Nowhere is this circumstance more apparent than in the field of autism research. Having established early on a paradigm of autism as a dire medical condition, the autism research community has been leveraging this framework to grow by leaps and bounds (Jiang et al., 2023). The size and number of research teams, the catalogs of practice guidelines, university and government grants, citations and self-congratulatory awards—all have expanded exponentially over the last fifty plus years. And to keep this expansion under professional and collaborative control, autism projects and hypotheses are restricted to an acceptable domain: the search for the genetic markers of autism (Wiśniowiecka-Kowalnik & Nowakowska, 2019), the quest for the neural signatures of autism (Hernandez et al., 2015), the hunt for the metabolic insults of autism (Cheng et al., 2017), and of course the development of treatments and cures (DeFilippis & Wagner, 2016). Perhaps with just a few more research teams, perhaps with just one more set of practice guidelines, perhaps with the essential increase in government grant funding, or perhaps with some additional journal opportunities for self-citation, a breakthrough in an understanding of autism will appear around the corner just about any day.
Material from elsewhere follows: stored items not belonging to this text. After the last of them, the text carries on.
/-- The translation of an address of a space for the dispatcher or firmware (R99, R102, R245). An access to a peer waits, as under a
hold, while no live port may send it (R250); with no live port the peer is silent (R251; DESIGN CHOICE, log 2: PEER_LOST at once). -/
def roomAt (s : State) (space part cluster : Nat) (va : Word) (need : Nat) : RoomAt :=
  match classify va with
  | .translated => (match translate s space cluster va need with
    | .ok i dev phys =>
      if dev = s.device then .here phys (nodeOwner s i)
      else match peerCheck s part dev with
        | some e => .fail e
        | none => if !anyPort s then .fail .peerLost else if portFor s true then .peer dev else .hold
    | .fail e => .fail e
    | .hold => .hold)
  | _ => .fail .unmapped

/-- Reading bytes of a space, for a partition, by the dispatcher or firmware: the checks of R102, R103 and R130. -/
def roomRead (s : State) (space part cluster : Nat) (va : Word) (n : Nat) : RoomRes :=
  (spanChunks va n).foldl (fun r c => match r with
    | .ok bs s => (match roomAt s space part cluster c.1 rRead with
      | .fail e => .fail e s
      | .hold => .hold
      | .peer dev => .ok (bs ++ (peerBytes s c.2).1) (markPeer (peerBytes s c.2).2 part dev)
      | .here phys tenant => match demandRead s phys tenant with
        | (none, s') => if touchesPoison s' phys c.2 then .fail .poison s' else .ok (bs ++ memBytes s'.mem phys c.2) s'
        | (some e, s') => .fail e s')
    | r => r) (.ok [] s)

/-- Reading bytes of a context's space by the dispatcher or firmware. -/
def spaceRead (s : State) (cid cluster : Nat) (va : Word) (n : Nat) : RoomRes :=
  match s.ctx? cid with
  | none => .fail .unmapped s
  | some x => roomRead s x.space x.part cluster va n

/-- Where the bytes of a write go: at an owner of this device, or at a peer, which is marked exchanged; or why they go nowhere. -/
inductive RoomPlan where
  | ok (ks : List (Option Nat × Nat)) (s : State)
  | fail (c : Cause) (s : State)
  | hold
  deriving DecidableEq, Repr

/-- One part of a write of a space joins its plan, once it is checked at its owner. -/
def planPart (space part cluster : Nat) (r : RoomPlan) (c : Word × Nat) : RoomPlan :=
  match r with
  | .ok ks s => (match roomAt s space part cluster c.1 rWrite with
    | .fail e => .fail e s
    | .hold => .hold
    | .peer dev => .ok (ks ++ [(none, c.2)]) (markPeer s part dev)
    | .here phys tenant =>
      let d := demandWrite s phys tenant
      match d.1 with
      | none => .ok (ks ++ [(some phys, c.2)]) d.2
      | some e => .fail e d.2)
  | r => r

/-- One part of a planned write: its bytes go to their owner, and the rest remain. -/
def writePart (r : State × List Byte) (k : Option Nat × Nat) : State × List Byte :=
  (match k.1 with
    | some key => engineWrite r.1 key (r.2.take k.2)
    | none => r.1, r.2.drop k.2)

/-- Writing bytes of a space, for a partition, by the dispatcher or firmware. All of it is checked before any byte is written. -/
def roomWrite (s : State) (space part cluster : Nat) (va : Word) (bs : List Byte) : RoomRes :=
  match (spanChunks va bs.length).foldl (planPart space part cluster) (.ok [] s) with
  | .fail e s1 => .fail e s1
  | .hold => .hold
  | .ok ks s1 => .ok [] (ks.foldl writePart (s1, bs)).1

/-- Writing bytes of a context's space by the dispatcher or firmware. -/
def spaceWrite (s : State) (cid cluster : Nat) (va : Word) (bs : List Byte) : RoomRes :=
  match s.ctx? cid with
  | none => .fail .unmapped s
  | some x => roomWrite s x.space x.part cluster va bs

/-- A write of firmware in the root space, which nothing reports if it fails, and which waits while its translation is held. -/
def rootWrite (s : State) (va : Word) (bs : List Byte) : State :=
  match roomWrite s 0 0 0 va bs with
  | .ok _ s1 => s1
  | .fail _ s1 => s1
  | .hold => { s with late := s.late ++ [.root va bs] }

end Sys2Proof.Machine
end

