/-- Whether a record of a context waits already. -/
def hasLate (s : State) (cid : Nat) : Bool := s.late.any fun e => match e with | .record c _ _ => c == cid | .root _ _ => false

/-- A record is reported: it goes to the queue of its context, or waits in order while the translation of the queue's page is held. -/
def reportBytes (s : State) (cid code : Nat) (bytes : List Byte) : State :=
  match hasLate s cid, putRecord s cid code bytes with
  | false, some s1 => s1
  | _, _ => { s with late := s.late ++ [.record cid code bytes] }

/-- A record goes to the error queue of a context (R243, R244). -/
def report (s : State) (cid : Nat) (r : Report) : State := reportBytes s cid r.cause.code (r.bytes cid s.time)

/-- Writes that waited for held translations look again, in order. -/
def flushLate (s : State) : State :=
  s.late.foldl (fun s e => match e with
    | .record cid code bs => reportBytes s cid code bs
    | .root va bs => rootWrite s va bs) { s with late := [] }

/-- A record of cause INTEGRITY also raises a fault interrupt toward the context's handler, or the host (R130). -/
def reportAccess (s : State) (cid : Nat) (r : Report) : State :=
  let s1 := report s cid r
  if r.cause = .integrity then contextInterrupt s1 cid r.cause.code else s1

/-- Firmware writes bytes within one page of a context's save extent, which is sealed as any page of its tenant (R132, R134, R221): a page
whose seal failed takes nothing, a frozen one is not written, with one SEAL_WORN record. No rule states the address of that record, nor
that firmware's write is dropped on a failed seal (DEDUCED, log 68). -/
def extentWrite (s : State) (cid key : Nat) (bs : List Byte) : State :=
  let r := sealFill s (key / 4096)
  if !r.1 then r.2
  else if sealFrozen r.2 (key / 4096) then
    let a := drawField r.2
    report a.2 cid { addr := w64 a.1, cause := .sealWorn, detail := 0, item := 10, peer := none, ep := 0 }
  else engineWrite r.2 key bs

/-- A fill of a saved agent lands in its record (R77). -/
def keepRecord (s : State) (u : Nat) (d : Dest) : State :=
  match s.agent? u, recordBase s u with
  | some t, some b => (recordPatch s u b d).foldl (fun s e => extentWrite s t.cid e.1 e.2) s
  | _, _ => s

/-- Lands a result in an agent, resident or saved (R65, R77). -/
def fillDest (s : State) (u : Nat) (d : Dest) (bs : List Byte) : State := keepRecord (fillRegs s u d bs) u d

/-- Poisons the destination of a result, in an agent that is resident or saved (R66, R77). -/
def poisonDest (s : State) (u : Nat) (d : Dest) (src : Word) (det : Byte) : State := keepRecord (poisonRegs s u d src det) u d

/-- One failed item of a launch, while it is outstanding (R37, R240). -/
def failItem (s : State) (l : Option Nat) : State :=
  match l with
  | none => s
  | some i => match tget i s.launches with
    | some x => { s with launches := tput i { x with failed := min (x.failed + 1) (2 ^ 32 - 1) } s.launches }
    | none => s

/-! ### The end of an agent -/

/-- The key of the barrier cell of a launch, level and cell (R53). -/
def barKey (l level cell : Nat) : Nat := (l * 2 ^ 32 + cell) * 8 + level
/-- The level of a barrier cell's key. -/
def barLevelOf (key : Nat) : Nat := key % 8
/-- The cell of a key, among those of its level. -/
def barCellOf (key : Nat) : Nat := key / 8 % 2 ^ 32
/-- The launch of a key. -/
def barLaunchOf (key : Nat) : Nat := key / 8 / 2 ^ 32

/-- The cell of a level that indices lie in: their index over the levels above it (R33). -/
def cellIndex (levels : List Level) (idx : List Nat) (k : Nat) : Nat :=
  ((levels.zip idx).drop (k + 1)).foldr (fun e acc => e.2 + e.1.ext * acc) 0

/-- A member whose arrival at a level blocks goes on after its `bar` once the phase there is released; one that waits at `barw`, or to
arrive again, looks again (R53, R278). An agent that waits at another level stays. -/
def Thread.released (t : Thread) (now level : Nat) : Thread :=
  match t.status, t.prog with
  | .blocked (.barrier k), .arrived _ next => if k = level then { t with pc := next, prog := .none, status := .ready, since := now } else t
  | .blocked (.barrier k), _ => if k = level then { t with status := .ready, since := now } else t
  | _, _ => t

/-- The result of an arrival at a release: filled in a waiting thread, or on its way to that of a split form (R53, R319). -/
def fillArrival (acc : Word) (s : State) (a : Arrival) : State :=
  match a.dest with
  | none => s
  | some d =>
    if a.split && !a.kf then
      { s with pending := tput s.nextId { uid := a.uid, dest := .g d false, bytes := leBytes 8 acc.toNat, bad := none, kf := false, node := none, slot := none } s.pending
               nextId := s.nextId + 1 }
    else fillDest s a.uid (.g d false) (leBytes 8 acc.toNat)

/-- Whether an agent stands at a `bar` of a level whose arrival is counted, and which retires at the release. -/
def Thread.atBar (t : Thread) (level : Nat) : Bool :=
  match t.status, t.prog with
  | .blocked (.barrier k), .arrived _ _ => k == level
  | _, _ => false

/-- A member of a phase released at a level goes on; the `bar` of one that waited retires. -/
def releaseMember (level : Nat) (s : State) (a : Arrival) : State :=
  match s.agent? a.uid with
  | none => s
  | some t => (s.modAgent a.uid fun t => t.released s.time level).modCtx t.cid fun x =>
      { x with lastRetire := if t.atBar level then s.time else x.lastRetire }

/-- Whether a cell's open phase may be released: every member has arrived or retired, and the accesses that the arrivals' releases cover
are performed (R53, R56, R163). -/
def BarCell.complete (c : BarCell) : Bool := c.arrivals.length + c.exited == c.members && c.arrivals.all fun a => a.covered

/-- A cell's phase is released: each arrival's result is filled, an arrival whose thread has retired counts as exited, and
the phase advances (R53). Waiting members go on. -/
def releaseBar (s : State) (key : Nat) (c : BarCell) : State :=
  let s1 := c.arrivals.foldl (fillArrival c.acc) s
  let c' := { c with phase := c.phase + 1, op := 0, acc := 0, arrivals := []
                     exited := c.exited + (c.arrivals.filter fun a => a.retired).length }
  let s2 := { s1 with bars := tput key c' s1.bars }
  c.arrivals.foldl (releaseMember (barLevelOf key)) s2

/-- A cell is kept, or its open phase released once that is complete (R53). -/
def keepCell (s : State) (key : Nat) (c : BarCell) : State :=
  if c.complete && !c.arrivals.isEmpty then releaseBar s key c else { s with bars := tput key c s.bars }

/-- The accesses that a member issued before its arrival are performed: its release is done (R56, R163). -/
def arrivalCovered (s : State) (u key : Nat) : State :=
  match tget key s.bars with
  | none => s
  | some c => keepCell s key { c with arrivals := c.arrivals.map fun a => if a.uid = u then { a with covered := true } else a }

/-- A member of a cell retires (R53, R55): its pending arrival stays counted, or it counts as exited at once. -/
def barExit (s : State) (u key : Nat) : State :=
  match tget key s.bars with
  | none => s
  | some c =>
    if c.arrivals.any fun a => a.uid == u then
      { s with bars := tput key { c with arrivals := c.arrivals.map fun a => if a.uid = u then { a with retired := true } else a } s.bars }
    else keepCell s key { c with exited := c.exited + 1 }

/-- The barrier cells that an agent is a member of (R55: a forked thread is of none). -/
def Thread.barKeys (t : Thread) (s : State) : List Nat :=
  if t.forked || t.inHandler then [] else
  match t.launch with
  | none => []
  | some l => match tget l s.launches with
    | none => []
    | some x => ((List.range 8).filter fun k => match x.levels[k]? with | some v => v.bar.isSome | none => false).map fun k =>
        barKey l k (cellIndex x.levels t.idx k)

/-- A tile's matrix unit after power-up: every slot free (R20). -/
def Tile.blank : Tile := { slots := [], queues := [], pointer := 0, units := 0, reads := [], waiters := [] }
/-- A tile's matrix unit. -/
def State.tile (s : State) (i : Nat) : Tile := (tget i s.tiles).getD Tile.blank
/-- Replaces a tile's matrix unit. -/
def State.setTile (s : State) (i : Nat) (t : Tile) : State := { s with tiles := tput i t s.tiles }
/-- The command queue of a core position. -/
def Tile.queue (t : Tile) (p : Nat) : List MxCmd := (tget p t.queues).getD []
/-- Changes a slot, if it is in use. -/
def Tile.modSlot (t : Tile) (k : Nat) (f : AccSlot → AccSlot) : Tile :=
  match tget k t.slots with
  | some x => { t with slots := tput k (f x) t.slots }
  | none => t

/-- The commands of a tile that are queued on a slot. -/
def Tile.queuedOn (t : Tile) (slot : Nat) : Bool := t.queues.any fun e => e.2.any fun c => c.slot == slot

/-- The slots whose `mrel` has retired return to the free list of a tile once no command and no `mrd` of theirs is left, the fill of its
register included (R193); a waiter may then bind them. -/
def collectSlots (s : State) (tile : Nat) : State :=
  let t := s.tile tile
  let inUse (k : Nat) : Bool := t.queuedOn k || t.reads.any (fun r => r.2.slot == k) || s.pending.any fun e => e.2.slot == some (tile, k)
  let gone := t.slots.filter fun e => e.2.leaving && !inUse e.1
  if gone.isEmpty then s
  else (s.setTile tile { t with slots := t.slots.filter fun e => gone.all fun g => g.1 != e.1 }).wakeAll .matrix

/-- A matrix command joins a core's queue in its tile, and the slot's watermark becomes 0 (R185, R192). -/
def pushMx (s : State) (core : Nat) (c : MxCmd) : State :=
  let t := (s.tile (tileOf core)).modSlot c.slot fun x => { x with rows := 0 }
  s.setTile (tileOf core) { t with queues := tput (core % 8) (t.queue (core % 8) ++ [c]) t.queues }

/-- A matrix command of an agent on a slot. -/
def mxCommand (s : State) (u : Nat) (t : Thread) (h slot : Nat) (op : MxOp) : MxCmd :=
  { uid := u, cid := t.cid, ep := epOf s t, launch := t.launch, slot := slot, handle := h, op := op, blocks := 0
    weight := t.mxweight.toNat, after := s.nextId, told := false }

/-- `mrel` of a handle: it is unbound at once, and the slot is returned by a command (R64, R193, R370). -/
def releaseSlot (s : State) (u : Nat) (t : Thread) (h slot : Nat) : State :=
  let s1 := s.setTile (tileOf t.core) ((s.tile (tileOf t.core)).modSlot slot fun x => { x with owner := none })
  { pushMx s1 t.core (mxCommand s1 u t h slot .mrel) with nextId := s.nextId + 1 }

/-- The end of an agent: its waiting `mrd` reads fall away, and the slots that its handles bind are returned as `mrel` does
(R64, R370). -/
def releaseHandles (s : State) (u : Nat) (t : Thread) : State :=
  let x := s.tile (tileOf t.core)
  let s1 := if x.reads.isEmpty then s
    else collectSlots (s.setTile (tileOf t.core) { x with reads := x.reads.filter fun e => e.2.uid != u }) (tileOf t.core)
  (List.range 8).foldl (fun s h => match t.a.toList.getD h none with
    | none => s
    | some slot => releaseSlot s u t h slot) s1

/-- Whether an access of an agent waits at the owner of its word: it is withdrawn when the agent ends (R150, R336). -/
def waitingOf (u : Nat) (a : Access) : Bool := a.uid == u && match a.phase with | .waiting _ => true | _ => false

/-- An agent leaves the machine: its slot becomes Free (R40). Results still on their way to it go nowhere, and the accumulator slots
that waited for them are free (R193). -/
def dropAgent (s : State) (u : Nat) : State :=
  let s1 := { s with
    threads := tdel u s.threads
    accs := tmap (fun _ a => if a.uid = u then { a with dest := .none, kf := false } else a) (s.accs.filter fun e => !waitingOf u e.2)
    pending := s.pending.filter fun e => e.2.uid != u }
  ((s.pending.filter fun e => e.2.uid == u).filterMap fun e => e.2.slot.map Prod.fst).foldl collectSlots s1

/-- A thread retires: it counts in its launch, its barriers and its accumulator slots (R37, R55, R64). -/
def retireThread (s : State) (u : Nat) (t : Thread) (asFailed : Bool) : State :=
  let s1 := (t.barKeys s).foldl (fun s k => barExit s u k) s
  let s2 := releaseHandles s1 u t
  let s3 := match t.launch with
    | none => s2
    | some l => match tget l s2.launches with
      | none => s2
      | some x => { s2 with launches := tput l { x with alive := x.alive - 1, retired := x.retired + 1 } s2.launches }
  let s4 := if asFailed then failItem s3 t.launch else s3
  dropAgent s4 u

/-! ### Traps -/

/-- A delivery for the fault handler of a core's context (R238). -/
def queueFault (s : State) (c : Nat) (d : Delivery) (first : Bool) : State :=
  let x := s.core c
  s.setCore c { x with faults := if first then d :: x.faults else x.faults ++ [d] }

/-- An agent meets a trap with its trap registers set (R236 to R240). -/
def deliverTrap (s : State) (u : Nat) (t : Thread) (c : Cause) : State :=
  if t.level = .thread ∧ t.tvec ≠ 0 then
    s.setThread u { t with pc := t.tvec, tvec := 0, status := .ready, since := s.time, prog := .none }
  else match t.kind with
  | .thread =>
    let s1 := s.setThread u { t with status := .blocked .held, prog := .none }
    if isSteward t.core then s1
    else match s1.ctx? t.cid with
      | none => s1
      | some x => if x.fhentry = 0 then hostNotice s1 t.cid c.code else queueFault s1 t.core (.thread u) false
  | .faultRun _ =>
    let s1 := dropAgent s u
    hostNotice (s1.setCore t.core { s1.core t.core with hlfsr := t.lfsr }) t.cid c.code
  | .message m =>
    let ep := epOf s t
    let s1 := report s t.cid
      { addr := w64 ep.toNat, cause := c, detail := t.tcause.toNat / 2 ^ 16 % 256, item := 3, peer := none, ep := ep }
    let s2 := failItem s1 m.launch
    let s3 := (dropAgent s2 u).setCore t.core { s2.core t.core with hlfsr := t.lfsr }
    match s3.ctx? t.cid with
    | none => s3
    | some x =>
      if x.fhentry = 0 then hostNotice s3 t.cid c.code
      else queueFault s3 t.core (.message t.tcause t.taddr t.tresume ep m.sender m.pc) true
And so goes fifty plus years of normal autism science.

In the meantime, the plight of autistic individuals remains unchanged. Misunderstood and mistreated, autistic individuals continue to be subjected to a broad range of corrective activities: applied behavioral analysis (Gitimoghaddam et al., 2022), depressive drug therapies (LeClerc & Easley, 2015), stem cell experimentation (Siniscalco et al., 2018), and so on—each treatment costing a pretty penny and each treatment designed to suppress autistic characteristics instead of making productive use of them. Normal autism scientists benefit greatly at the hands of normal autism science; autistic individuals suffer.

The Mottron team might be seen as pushing against the boundaries of normal autism science, and to a certain extent this characterization is valid. The Mottron team has been the one autism research team consistently arguing for the potential value of autistic characteristics, and the Mottron team has been the one autism research team willing to offer new theoretical approaches to the condition. But over the years, these efforts have amounted to little more than a chipping at the edges, a token stab at the idea of being revolutionary, with the team ultimately unwilling to venture far from modern science's career-protective walls. So when it comes to embracing a truly atypical conception of autism, and when it comes to considering and exploring autism's monumental impact upon the human species, the Mottron team maintains a comfortable silence. For autistic individuals, such reticence is a tragedy. Because for autistic individuals, of what value is a description of prototypical autism, if its primary purpose is to boost the statistical power of normal autism science?